**Task description**: For this exercise, return exactly the lines of the material below that begin at the one with "if (s.port p).txts.length < 16 then" and stop after the one with "its latency. -/".

**Data listing**:
--------------------------------------------------
/-- A transmit time stamp enters the queue, or is lost (R59). -/
def State.pushTxts (s : State) (p id : Nat) : State :=
  let t := s.now
  if (s.port p).txts.length < 16 then
    (s.modPort p (fun x => { x with txts := x.txts ++ [(BitVec.ofNat 16 id, t)] })).showTxts p
  else
    let s1 := s.setField (Reg.SPT_TXTS_STAT p) 31 16 (satNat 16 (s.field (Reg.SPT_TXTS_STAT p) 31 16 + 1))
    if s.flag (Reg.SPT_TXTS_STAT p) 8 then s1
    else (s1.setFlag (Reg.SPT_TXTS_STAT p) 8 true).log 0x0205 1 (leBytes 1 p)

/-- An LC0 alarm publication's last bit leaves: SYS_LC0_LAT_MAX and SYS_LC0_LAT_OVER (R40, R41). -/
def State.lc0Egress (s : State) (p : Nat) (f : TxFrame) : State :=
  match f.cls, f.body with
  | 0, .alarmPub _ _ _ _ (some c) alarm _ =>
    let lat := s.now + wireNs (s.portMode p) f.len - c
    let s := s.maxReg Reg.SYS_LC0_LAT_MAX lat
    if 500000 < lat then
      (s.bump Reg.SYS_LC0_LAT_OVER).log 0x0104 3 (leBytes 4 (satNat 32 lat) ++ leBytes 2 alarm)
    else s
  | _, _ => s

/-- A PTP message leaves: its stamp stays on the internal path, and the follow-up of a Pdelay_Resp carries it (R102, R103). -/
def State.ptpStamp (s : State) (p kind : Nat) (seq : Half) : State :=
  let t := s.now
  let s := { s with tim := { s.tim with ptpTx := kvPut s.tim.ptpTx (4 * p + kind) (seq, t) } }
  if kind = 0 then s.sendPort p (TxFrame.mk 1 72 none (.ptp 1 seq t)) else s

/-- A frame leaves the port: counts, its stamp and its latency. -/
def State.egress (s : State) (p : Nat) (f : TxFrame) : State :=
  let s := (s.modPort p (fun x => { x with txq := x.txq.erase f, lastTx := some f })).bump (Reg.SPT_CNT_TX_FRAMES p)
  match f.body with
  | .host d _ _ _ => if d.tsReq then s.pushTxts p d.tsId.toNat else s
  | .ptp kind seq _ => s.ptpStamp p kind seq
  | _ => s.lc0Egress p f

/-- A host frame's length lies above MAXLEN − 4 as its transmission begins (R47, R58). -/
def State.txTooLong (s : State) (p : Nat) (f : TxFrame) : Bool :=
  match f.body with
  | .host d _ _ _ => decide ((s.port p).txMaxlen - 4 < d.len)
  | _ => false

/-- The transmission of a frame begins: it leaves, or a host frame that is too long is refused (R47, R58). -/
def State.beginTx (s : State) (p : Nat) (f : TxFrame) : State :=
  if s.txTooLong p f then ((s.modPort p (fun x => { x with txq := x.txq.erase f })).bump (Reg.SPT_CNT_TX_REJECT p)).hostDone p f true
  else (s.egress p f).hostDone p f false

/-- The device's outputs are off at a port; a committed device that waits for keys after a tamper keeps M0 and M1 (R420, R450). -/
def State.portOff (s : State) (p : Nat) : Bool :=
  s.boot.outputsOff && !(4 ≤ p && s.committed && s.flag Reg.SEC_STATUS 0 && !s.flag Reg.BKD_CTRL 1 && s.hlt.e4.isNone)

/-- The port may send now: link up, outputs on, awake. -/
def State.maySend (s : State) (p : Nat) : Bool :=
  s.linkIsUp p && !s.portOff p && !s.flag (Reg.SPT_PORT_STATUS p) 1
    && (match (s.port p).wakeAt with
      | some t => decide (t ≤ s.elapsed)
      | none => true)

/-- The link of a port goes down: its queued frames are discarded (R58), and event 0x0201 names the cause (R43, R481). -/
def State.portDown (s : State) (p cause : Nat) : State :=
  let q := (s.port p).txq
  let s := q.foldl (fun (s : State) f => s.hostDone p f false) (s.bumpBy (Reg.SPT_CNT_TX_LINK_DROP p) q.length)
  let s := s.modPort p (fun x => { x with txq := [], wakeAt := none })
  (s.setReg (Reg.SPT_PORT_STATUS p) 0).log 0x0201 2 (leBytes 1 p ++ leBytes 1 cause)

/-! ### The commands -/

/-- Steps 7 to 9 of Table 02-2 for a frame that passed the steps before. -/
def State.rxSteer (s : State) (p : Nat) (stripped : Bool) (f : RxFrame) : State :=
  let g := stripTrailer stripped f
  if ruleEtype f = 0x88CC || ruleEtype f = 0x88FB then s.storeSup p g
  else
    let k := s.ruleOf p f
    let dest := s.steer p f k
    let s := match k with
      | some k => s.bump (Reg.SPT_RULE_HITS p k)
      | none => s
    match dest with
    | .dec lc => s.storeDec p lc g
    | .sup => s.storeSup p g
    | .host r => s.deliverHost p r k stripped f
    | .ruleDiscard => s.bump (Reg.SPT_CNT_RX_RULE_DISCARD p)
    | .unknown => s.bump (Reg.SPT_CNT_RX_UNKNOWN p)

/-- Steps 5 and on of Table 02-2 for an accepted frame. -/
def State.rxAccepted (s : State) (p : Nat) (f : RxFrame) : State :=
  if s.paired p then
    let s := s.lanHeard (p / 2) (p % 2 == 1)
    if hasTrailer f then
      if goodTrailer p f then
        let (dup, s) := s.prpSeen (p / 2) f.smac f.tail.seq
        if dup then s.bump (Reg.SPT_PRP_DUP (p / 2)) else s.rxSteer p true f
      else s.bump (Reg.SPT_CNT_RX_PRP_BAD p)
    else s.rxSteer p false f
  else s.rxSteer p false f

/-- `RX_FRAME`: the steps of Table 02-2 (R45, R46). -/
def execRxFrame (port : Nat) (f : RxFrame) (s : State) : Host.Outcome State Fault Refusal := answer <|
  if !s.linkIsUp port then s
  else if !f.codingOk then s.bump (Reg.SPT_CNT_RX_CODE port)
  else if f.length ≤ 63 then s.bump (Reg.SPT_CNT_RX_RUNT port)
  else if s.field (Reg.SPT_MAXLEN port) 13 0 < f.length then s.bump (Reg.SPT_CNT_RX_OVERSIZE port)
  else if !f.fcsOk then s.bump (Reg.SPT_CNT_RX_FCS port)
  else ((s.bump (Reg.SPT_CNT_RX_FRAMES port)).setFlag (Reg.SPT_PORT_STATUS port) 2 false).rxAccepted port f

/-- `PRP_ENTRY_EXPIRE`: an entry unused for 400 ms is freed (R49). -/
def execPrpEntryExpire (pair : Nat) (mac : BitVec 48) (s : State) : Host.Outcome State Fault Refusal :=
  answer (s.modPair pair (fun x => { x with
    table := x.table.filter (fun e => e.mac != mac || decide (s.elapsed < e.lastUse + 400000000)) }))

/-- `PRP_LAN_SILENT`: one LAN has been silent for SPT_PRP_TIMEOUT while the other receives (R50). -/
def execPrpLanSilent (pair : Nat) (lanB : Bool) (s : State) : Host.Outcome State Fault Refusal := answer <|
  let x := s.prp pair
  let mine := if lanB then x.lastRxB else x.lastRxA
  let other := if lanB then x.lastRxA else x.lastRxB
  let limit := (s.reg (Reg.SPT_PRP_TIMEOUT (2 * pair))).toNat * 1000000
  if s.flag (Reg.SPT_PRP_CTRL pair) 0 && !s.flag (Reg.SPT_PRP_STAT pair) (bit lanB) && mine < other && mine + limit ≤ s.elapsed then
    (s.setFlag (Reg.SPT_PRP_STAT pair) (bit lanB) true).log 0x0203 2 (leBytes 1 pair ++ leBytes 1 (0xA + bit lanB))
  else s

/-- The 2,000 ms between supervision frames of a pair have passed (R51). -/
def State.supervisionDue (s : State) (pair : Nat) : Bool :=
  match (s.prp pair).lastSup with
  | some t => decide (t + 2000000000 ≤ s.elapsed)
  | none => true

/-- `PRP_SUPERVISION_TX`: every 2,000 ms a supervision frame leaves on each port of the pair (R51). -/
def execPrpSupervisionTx (pair : Nat) (s : State) : Host.Outcome State Fault Refusal := answer <|
  if s.flag (Reg.SPT_PRP_CTRL pair) 0 && s.supervisionDue pair then
    let t := s.elapsed
    (s.modPair pair (fun x => { x with lastSup := some t })).sendOn (2 * pair) 1 60 .supervision
  else s

/-- `LINK_UP`: a training completes (R481). -/
def execLinkUp (port : Nat) (s : State) : Host.Outcome State Fault Refusal := answer <|
  if s.portMode port ≠ 0 && s.committed && !s.flag (Reg.SPT_PORT_STATUS port) 0 then
    ((s.pllBack port).setReg (Reg.SPT_PORT_STATUS port) 1).log 0x0202 0 (leBytes 1 port ++ leBytes 1 (s.portMode port))
  else s

/-- `LINK_DOWN`: the link is lost, or on SGMII the partner's speed is refused (R43, R481). -/
def execLinkDown (port cause : Nat) (s : State) : Host.Outcome State Fault Refusal := answer <|
  let refused := cause == 3 && s.portMode port == 4 && s.committed
  if s.portMode port ≠ 0 && ((s.flag (Reg.SPT_PORT_STATUS port) 0 && cause != 3) || refused) then s.portDown port cause else s

/-- `MAXLEN_WRITE`: a value of 1,518 to 9,600 is staged; any other is ignored with event 0x0207 (R46). -/
def execMaxlenWrite (port : Nat) (value : Word) (s : State) : Host.Outcome State Fault Refusal := answer <|
  if 1518 ≤ bitsOf value 13 0 && bitsOf value 13 0 ≤ 9600 then s.stageReg (Reg.SPT_MAXLEN port) (value &&& 0x3FFF#32)
  else s.log 0x0207 1 (leBytes 1 port ++ leBytes 4 value.toNat)

/-- Both directions of a port wait for their frame boundary. -/
def State.askCommit (s : State) (p : Nat) : State :=
  (s.setFlag Reg.SPT_COMMIT p true).modPort p (fun x => { x with rxPassed := false, txPassed := false })

/-- `SPT_COMMIT`: both directions of each named port wait for their frame boundary (R47). -/
def execSptCommit (mask : Word) (s : State) : Host.Outcome State Fault Refusal :=
  answer ((List.range 6).foldl (fun (s : State) p => if mask.getLsbD p then s.askCommit p else s) s)

/-- `SPT_COMMIT_POINT`: a direction of a port adopts the staged settings (R47). -/
def execSptCommitPoint (port : Nat) (tx : Bool) (s : State) : Host.Outcome State Fault Refusal := answer <|
  if !s.flag Reg.SPT_COMMIT port then s
  else
    let x := s.port port
    let s :=
      if tx then
        let m := if x.rxPassed then s.reg (Reg.SPT_MAXLEN port) else s.staged (Reg.SPT_MAXLEN port)
        s.modPort port (fun x => { x with txMaxlen := bitsOf m 13 0, txPassed := true })
      else (s.commitRange (Reg.SPT_PORT_CTRL port) 0x10000).modPort port (fun x => { x with rxPassed := true })
    if (s.port port).rxPassed && (s.port port).txPassed then s.setFlag Reg.SPT_COMMIT port false else s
--------------------------------------------------
**Finished exercise**:
  if (s.port p).txts.length < 16 then
    (s.modPort p (fun x => { x with txts := x.txts ++ [(BitVec.ofNat 16 id, t)] })).showTxts p
  else
    let s1 := s.setField (Reg.SPT_TXTS_STAT p) 31 16 (satNat 16 (s.field (Reg.SPT_TXTS_STAT p) 31 16 + 1))
    if s.flag (Reg.SPT_TXTS_STAT p) 8 then s1
    else (s1.setFlag (Reg.SPT_TXTS_STAT p) 8 true).log 0x0205 1 (leBytes 1 p)

/-- An LC0 alarm publication's last bit leaves: SYS_LC0_LAT_MAX and SYS_LC0_LAT_OVER (R40, R41). -/
def State.lc0Egress (s : State) (p : Nat) (f : TxFrame) : State :=
  match f.cls, f.body with
  | 0, .alarmPub _ _ _ _ (some c) alarm _ =>
    let lat := s.now + wireNs (s.portMode p) f.len - c
    let s := s.maxReg Reg.SYS_LC0_LAT_MAX lat
    if 500000 < lat then
      (s.bump Reg.SYS_LC0_LAT_OVER).log 0x0104 3 (leBytes 4 (satNat 32 lat) ++ leBytes 2 alarm)
    else s
  | _, _ => s

/-- A PTP message leaves: its stamp stays on the internal path, and the follow-up of a Pdelay_Resp carries it (R102, R103). -/
def State.ptpStamp (s : State) (p kind : Nat) (seq : Half) : State :=
  let t := s.now
  let s := { s with tim := { s.tim with ptpTx := kvPut s.tim.ptpTx (4 * p + kind) (seq, t) } }
  if kind = 0 then s.sendPort p (TxFrame.mk 1 72 none (.ptp 1 seq t)) else s

/-- A frame leaves the port: counts, its stamp and its latency. -/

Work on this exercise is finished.